Repurposing LNG terminals for Hydrogen Ammonia: Feasibility and Cost Saving
Repurposing LNG terminals for Hydrogen Ammonia: Feasibility and Cost SavingRepurposing LNG terminals for Hydrogen Ammonia: Feasibility and Cost Saving
Repurposing LNG terminals for Hydrogen Ammonia: Feasibility and Cost Saving
 
ICT role in 21st century education and its challenges
ICT role in 21st century education and its challengesICT role in 21st century education and its challenges
ICT role in 21st century education and its challenges
 
+971581248768>> SAFE AND ORIGINAL ABORTION PILLS FOR SALE IN DUBAI AND ABUDHA...
+971581248768>> SAFE AND ORIGINAL ABORTION PILLS FOR SALE IN DUBAI AND ABUDHA...+971581248768>> SAFE AND ORIGINAL ABORTION PILLS FOR SALE IN DUBAI AND ABUDHA...
+971581248768>> SAFE AND ORIGINAL ABORTION PILLS FOR SALE IN DUBAI AND ABUDHA...
 
A Beginners Guide to Building a RAG App Using Open Source Milvus
A Beginners Guide to Building a RAG App Using Open Source MilvusA Beginners Guide to Building a RAG App Using Open Source Milvus
A Beginners Guide to Building a RAG App Using Open Source Milvus
 
TrustArc Webinar - Unlock the Power of AI-Driven Data Discovery
TrustArc Webinar - Unlock the Power of AI-Driven Data DiscoveryTrustArc Webinar - Unlock the Power of AI-Driven Data Discovery
TrustArc Webinar - Unlock the Power of AI-Driven Data Discovery
 
Apidays New York 2024 - The Good, the Bad and the Governed by David O'Neill, ...

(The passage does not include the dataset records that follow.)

-- ==== Sys2Proof/WellFormed.lean ====
section
/-! DEFINITION. Which instructions the ports can present under given parameters: an address operand must fit its
bus (R9, R10, R53). -/

namespace Sys2Proof

/-- `pos` is a value of the `FETCH_AW`-bit two's-complement bus `fa` (R10, R53). -/
def fetchAddrFits (c : Config) (pos : Int) : Bool :=
  decide (-(2 ^ (c.fetchAw - 1) : Int) ≤ pos) && decide (pos < (2 ^ (c.fetchAw - 1) : Int))

/-- `a` is a value of the `LS_AW`-bit unsigned bus `da` (R9, R53). -/
def dataAddrFits (c : Config) (a : Nat) : Bool := decide (a < 2 ^ c.lsAw)

/-- An instruction is well-formed when its address operand, if it has one, fits its bus; every other operand
is a bit or a byte and always fits. -/
def Instr.wellFormed (c : Config) : Instr → Bool
  | .alloc => true
  | .release => true
  | .loadBegin _ => true
  | .loadByte _ => true
  | .loadEnd => true
  | .loadAbort => true
  | .fetch pos => fetchAddrFits c pos
  | .loadb a => dataAddrFits c a
  | .storeb a _ => dataAddrFits c a
  | .reservedOp9 => true
  | .reservedOp10 => true
  | .reservedOp11 => true
  | .reservedOp12 => true
  | .reservedOp13 => true
  | .reservedOp14 => true
  | .reservedOp15 => true
  | .insn _ _ _ => true

end Sys2Proof
end

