-- ==== Sys2Proof/Machine/ByteAccess.lean ====
section
/-! DEFINITION. The byte load and store port with its bounds checker (43_byte_access.md): LOADB, STOREB. -/

namespace Sys2Proof.Machine

/-- `LOADB a` (R85): the byte at `a`, or `AddressOutOfRangeError`. No state changes. -/
def execLoadb (a : Nat) (s : State) : Host.Outcome State Fault Refusal :=
  s.serve .loadb fun s =>
    if dataInRange s.cfg a then s.respond .ok [s.memRead a] else s.raise .addressOutOfRangeError

/-- `STOREB a, d` (R86): writes the byte, or `AddressOutOfRangeError` with nothing written. -/
def execStoreb (a : Nat) (d : Byte) (s : State) : Host.Outcome State Fault Refusal :=
  s.serve .storeb fun s =>
    if dataInRange s.cfg a then (s.memWrite a d).respond .ok [] else s.raise .addressOutOfRangeError

end Sys2Proof.Machine
end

Apidays New York 2024 - The Good, the Bad and the Governed by David O'Neill, ...Apidays New York 2024 - The Good, the Bad and the Governed by David O'Neill, ...

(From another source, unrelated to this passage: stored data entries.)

-- ==== Sys2Proof/Tests/Slice0.lean ====
section
/-! SUPPORT. Tests of the model against the spec's own vectors (95_test_vectors.md), and for each statement with
hypotheses a witness that meets them all. -/

namespace Sys2Proof.Tests

open Sys2Proof.Machine

/-! ## Helpers -/

/-- A state with given parameters, lifecycle and contents; the next draw succeeds. -/
def st (c : Config) (l : Life) (m : Memory) : State :=
  { State.resetWith c with life := l, mem := m, draws := [true] }

/-- A session open in RC1 with one byte sent over fresh storage. -/
def session : State := { st Config.rc1 .loading [(64, 1)] with lcnt := 1 }

/-- A session open in RC3 that has filled the code region (vector L1). -/
def full : State := { st Config.rc3 .loading [(8, 0x21), (15, 0x28)] with lcnt := 8 }

def next? (o : Host.Outcome State Fault Refusal) : Option State :=
  match o with
  | .next t => some t
  | .fault _ => none
  | .refused _ => none

/-- One step on one request, how the run has ended, and whether that is a successful end. -/
def endOf (s : State) (r : Request) : Option (Option RunEnd × Bool) :=
  (next? (step { s with reqs := [r] })).map fun t =>
    (t.runEnd, match t.runEnd with | some e => e.successful | none => false)

/-- The response after one step on one request. -/
def respOf (s : State) (r : Request) : Option (Option Response) :=
  (next? (step { s with reqs := [r] })).map (fun t => t.resp)

/-- What one step on one request leaves of `life`, `mem` and `faulted`. -/
def leaves (s : State) (r : Request) : Option (Life × Memory × Option ProtocolFault) :=
  (next? (step { s with reqs := [r] })).map (fun t => (t.life, t.mem, t.faulted))

/-! ## WellFormed smoke: an ill-formed term for each check -/

theorem test_wf_fetch_too_high : (Instr.fetch 256).wellFormed Config.rc1 = false := by decide
theorem test_wf_fetch_too_low : (Instr.fetch (-257)).wellFormed Config.rc1 = false := by decide
theorem test_wf_fetch_edges :
    (Instr.fetch 255).wellFormed Config.rc1 = true ∧ (Instr.fetch (-256)).wellFormed Config.rc1 = true := by decide
theorem test_wf_loadb_too_high : (Instr.loadb 256).wellFormed Config.rc1 = false := by decide
theorem test_wf_storeb_too_high : (Instr.storeb 256 0).wellFormed Config.rc1 = false := by decide
theorem test_config_stack_above_ram : ¬ ({ Config.rc1 with maxStack := 257 } : Config).Valid := by decide
theorem test_config_fetch_bus_narrow : ¬ ({ Config.rc1 with fetchAw := 8 } : Config).Valid := by decide
theorem test_configs_valid : Config.rc1.Valid ∧ Config.rc2.Valid ∧ Config.rc3.Valid := by decide

/-! ## Decoding: every constructor from a word written out from R52, R55, R60 (vectors E1 to E16) -/

theorem test_decode_alloc : decodeTableWord 16 0b0000000000000 = some .alloc := by decide
theorem test_decode_release : decodeTableWord 16 0b0001000000000 = some .release := by decide
theorem test_decode_load_begin_0 : decodeTableWord 16 0b0010000000000 = some (.loadBegin false) := by decide
theorem test_decode_load_begin_1 : decodeTableWord 16 0b0010100000000 = some (.loadBegin true) := by decide
theorem test_decode_load_byte : decodeTableWord 16 0b0011000000001 = some (.loadByte 0x01) := by decide
theorem test_decode_load_end : decodeTableWord 16 0b0100000000000 = some .loadEnd := by decide
theorem test_decode_load_abort : decodeTableWord 16 0b0101000000000 = some .loadAbort := by decide
theorem test_decode_fetch : decodeTableWord 16 0b0110000000000 = some (.fetch 0) := by decide
theorem test_decode_loadb : decodeTableWord 16 0b0111000000000 = some (.loadb 0) := by decide
theorem test_decode_storeb : decodeTableWord 16 0b1000010011001 = some (.storeb 0 0x99) := by decide
theorem test_decode_reserved_9 : decodeTableWord 16 0b1001000000000 = some .reservedOp9 := by decide
theorem test_decode_reserved_10 : decodeTableWord 16 0b1010000000000 = some .reservedOp10 := by decide
theorem test_decode_reserved_11 : decodeTableWord 16 0b1011000000000 = some .reservedOp11 := by decide
theorem test_decode_reserved_12 : decodeTableWord 16 0b1100000000000 = some .reservedOp12 := by decide
theorem test_decode_reserved_13 : decodeTableWord 16 0b1101000000000 = some .reservedOp13 := by decide
theorem test_decode_reserved_14 : decodeTableWord 16 0b1110000000000 = some .reservedOp14 := by decide
theorem test_decode_reserved_15 : decodeTableWord 16 0b1111111111111 = some .reservedOp15 := by decide
theorem test_decode_insn : decodeTableWord 24 0xFF807F = some (.insn 0xFF 0x80 0x7F) := by decide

Apidays New York 2024 - The Good, the Bad and the Governed by David O'Neill, ...
 
TrustArc Webinar - Stay Ahead of US State Data Privacy Law Developments
TrustArc Webinar - Stay Ahead of US State Data Privacy Law DevelopmentsTrustArc Webinar - Stay Ahead of US State Data Privacy Law Developments
TrustArc Webinar - Stay Ahead of US State Data Privacy Law Developments
 
Apidays Singapore 2024 - Modernizing Securities Finance by Madhu Subbu
Apidays Singapore 2024 - Modernizing Securities Finance by Madhu SubbuApidays Singapore 2024 - Modernizing Securities Finance by Madhu Subbu
Apidays Singapore 2024 - Modernizing Securities Finance by Madhu Subbu
 

Lasi datawrangling

Editor's Notes

  1. I am not a journalist, but it seems to me that a large part of your work, and indeed a large part of the work of a scientist or an analyst, is in asking the right questions of a source, and knowing how to frame those questions.The data journalist knows how to ask questions of data.
  2. Also – high incidence of crime around police stations (no location, so police station used as default location); Russell Square as a murder hotspot.

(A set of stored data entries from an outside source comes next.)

-- ==== Sys2Proof/Machine/Float.lean ====
section
/-! DEFINITION. binary32 and binary64 arithmetic (`00_scope.md` R12 to R15): every operation is computed exactly, on
integers, and rounded once, to nearest with ties to even. A finite magnitude is a natural number of units of `2^-149`,
the smallest positive binary32 number, so every finite binary32 number is an integer number of units. -/

namespace Sys2Proof.Machine

/-- A binary32 number by its value. -/
inductive FVal where
  | nan
  | inf (neg : Bool)
  /-- `(-1)^neg * mag * 2^-149` -/
  | fin (neg : Bool) (mag : Nat)
deriving DecidableEq, Repr

/-- The sign bit. -/
def signBit (b : F32) : Bool := 2 ^ 31 ≤ b.toNat

/-- The magnitude pattern: all bits but the sign. -/
def magBits (b : F32) : Nat := b.toNat % 2 ^ 31

/-- The pattern with this sign bit and this magnitude pattern. -/
def pack32 (neg : Bool) (bits : Nat) : F32 := BitVec.ofNat 32 ((if neg then 2 ^ 31 else 0) + bits)

/-- The units of a finite magnitude pattern: subnormals have exponent field 0, normals an implicit leading 1 (R12). -/
def unitsOf (bits : Nat) : Nat :=
  if bits / 2 ^ 23 = 0 then bits else (2 ^ 23 + bits % 2 ^ 23) * 2 ^ (bits / 2 ^ 23 - 1)

/-- The value of a pattern (R12): exponent field 255 is an infinity or a NaN. -/
def unpack32 (b : F32) : FVal :=
  if magBits b / 2 ^ 23 = 255 then
    if magBits b % 2 ^ 23 = 0 then .inf (signBit b) else .nan
  else .fin (signBit b) (unitsOf (magBits b))

/-- The magnitude pattern of infinity. -/
def infBits : Nat := 0x7F800000

/-- The nearest integer to `num / den`, ties to even. -/
def nearestEven (num den : Nat) : Nat :=
  if 2 * (num % den) < den then num / den
  else if den < 2 * (num % den) then num / den + 1
  else num / den + num / den % 2

/-- How many binary places the last place of a binary32 number near `num / den` units stands above one unit. -/
def lastPlace (num den : Nat) : Nat := Nat.log2 (num / den) - 23

/-- The magnitude pattern of `num / den` units rounded to nearest, ties to even (R12). Consecutive patterns are
consecutive numbers, so a carry out of the fraction steps the exponent field, and beyond the largest number to infinity. -/
def roundMag (num den : Nat) : Nat :=
  min infBits (lastPlace num den * 2 ^ 23 + nearestEven num (den * 2 ^ lastPlace num den))

/-- The result of an operation that is a NaN: which one is free (R149; log entry 8). -/
def nanResult (op : FloatOp) (a b : F32) : F32 :=
  pack32 (Config.freeNaN op a b).1 (infBits + 1 + (Config.freeNaN op a b).2.val)

/-- An integer number of units, signed. -/
def signedUnits (neg : Bool) (mag : Nat) : Int := if neg then -(mag : Int) else mag

/-- A signed integer number of units, rounded; an exact zero has the sign given (log entry 11). -/
def roundUnits (zeroNeg : Bool) (z : Int) : F32 :=
  if z = 0 then pack32 zeroNeg 0 else pack32 (z < 0) (roundMag z.natAbs 1)

/-- The sum of two values; `op`, `a`, `b` only index a NaN result. -/
def addVals (op : FloatOp) (a b : F32) : FVal → FVal → F32
  | .fin s m, .fin t n => roundUnits (s && t) (signedUnits s m + signedUnits t n)
  | .inf s, .fin _ _ => pack32 s infBits
  | .fin _ _, .inf t => pack32 t infBits
  | .inf s, .inf t => if s = t then pack32 s infBits else nanResult op a b
  | .nan, _ => nanResult op a b
  | .fin _ _, .nan => nanResult op a b
  | .inf _, .nan => nanResult op a b

/-- The value with its sign changed. -/
def negVal : FVal → FVal
  | .nan => .nan
  | .inf s => .inf (!s)
  | .fin s m => .fin (!s) m

/-- `fadd32` (R12). -/
def fadd32 (a b : F32) : F32 := addVals .add a b (unpack32 a) (unpack32 b)

/-- `fsub32` (R12). -/
def fsub32 (a b : F32) : F32 := addVals .sub a b (unpack32 a) (negVal (unpack32 b))

/-- The product of two values; `a`, `b` only index a NaN result. -/
def mulVals (a b : F32) : FVal → FVal → F32
  | .fin s m, .fin t n => pack32 (s != t) (roundMag (m * n) (2 ^ 149))
  | .inf s, .fin t n => if n = 0 then nanResult .mul a b else pack32 (s != t) infBits
  | .fin s m, .inf t => if m = 0 then nanResult .mul a b else pack32 (s != t) infBits
  | .inf s, .inf t => pack32 (s != t) infBits
  | .nan, _ => nanResult .mul a b
  | .fin _ _, .nan => nanResult .mul a b
  | .inf _, .nan => nanResult .mul a b

/-- `fmul32` (R12). -/
def fmul32 (a b : F32) : F32 := mulVals a b (unpack32 a) (unpack32 b)

/-- The quotient of two values; `a`, `b` only index a NaN result. -/
def divVals (a b : F32) : FVal → FVal → F32
  | .fin s m, .fin t n =>
    if n = 0 then if m = 0 then nanResult .div a b else pack32 (s != t) infBits
    else pack32 (s != t) (roundMag (m * 2 ^ 149) n)
  | .inf s, .fin t _ => pack32 (s != t) infBits
  | .fin s _, .inf t => pack32 (s != t) 0
  | .inf _, .inf _ => nanResult .div a b
  | .nan, _ => nanResult .div a b
  | .fin _ _, .nan => nanResult .div a b
  | .inf _, .nan => nanResult .div a b

/-- `fdiv32` (R12). -/
def fdiv32 (a b : F32) : F32 := divVals a b (unpack32 a) (unpack32 b)

/-- `finite` (notation table of `00_scope.md`): neither an infinity nor a NaN. -/
def finite32 (b : F32) : Bool := magBits b / 2 ^ 23 != 255

/-- Whether a pattern is a NaN (R12). -/
def isNaN32 (b : F32) : Bool := infBits < magBits b

/-- `RoundHalfAway` (R14): the nearest integer, a half away from zero, the sign of the operand kept. -/
def roundHalfAway (y : F32) : F32 :=
  match unpack32 y with
  | .nan => nanResult .round y y
  | .inf _ => y
  | .fin s m => pack32 s (roundMag ((m + 2 ^ 148) / 2 ^ 149 * 2 ^ 149) 1)

/-- `int` of a finite integer-valued number (R15). -/
def intOf (q : F32) : Int :=
  match unpack32 q with
  | .nan => 0
  | .inf _ => 0
  | .fin s m => signedUnits s (m / 2 ^ 149)

/-- `u32_to_f32` (R12): the nearest binary32 number, ties to even. -/
def u32ToF32 (n : Word) : F32 := pack32 false (roundMag (n.toNat * 2 ^ 149) 1)

/-- `u32_to_f64` (R13): the binary64 number equal to `n`, always exact. -/
def u32ToF64 (n : Word) : F64 :=
  if n.toNat = 0 then 0#64
  else
    BitVec.ofNat 64
      ((Nat.log2 n.toNat + 1023) * 2 ^ 52 + (n.toNat - 2 ^ Nat.log2 n.toNat) * 2 ^ (52 - Nat.log2 n.toNat))

/-- Whether a binary64 pattern is a finite number (R13). -/
def finite64 (x : F64) : Bool := x.toNat / 2 ^ 52 % 2 ^ 11 != 2047

/-- Whether a binary64 pattern is a NaN (R13). -/
def isNaN64 (x : F64) : Bool := 2047 * 2 ^ 52 < x.toNat % 2 ^ 63

/-- `!=` of two binary64 numbers (R105): a comparison of numeric values, so the two zeros are equal and a NaN differs from
everything (log entry 26). -/
def differ64 (x y : F64) : Bool :=
  if isNaN64 x || isNaN64 y then true
  else if x.toNat % 2 ^ 63 = 0 ∧ y.toNat % 2 ^ 63 = 0 then false
  else x != y

end Sys2Proof.Machine
end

  3. Another nice example of this, and one used by many advocates of data visualisation, is the famous example of Anscombe’s quartet, for sets of two dimensional data with some interesting properties.
  4. For example, many of the “classic” summary statistics for the corresponding columns in these data sets are to all intents and purposes the same.
  5. But when we look at the datasets as a set of scatterplots, we see how the data tells very different stories.
  6. People learn the skills they need, as they need them.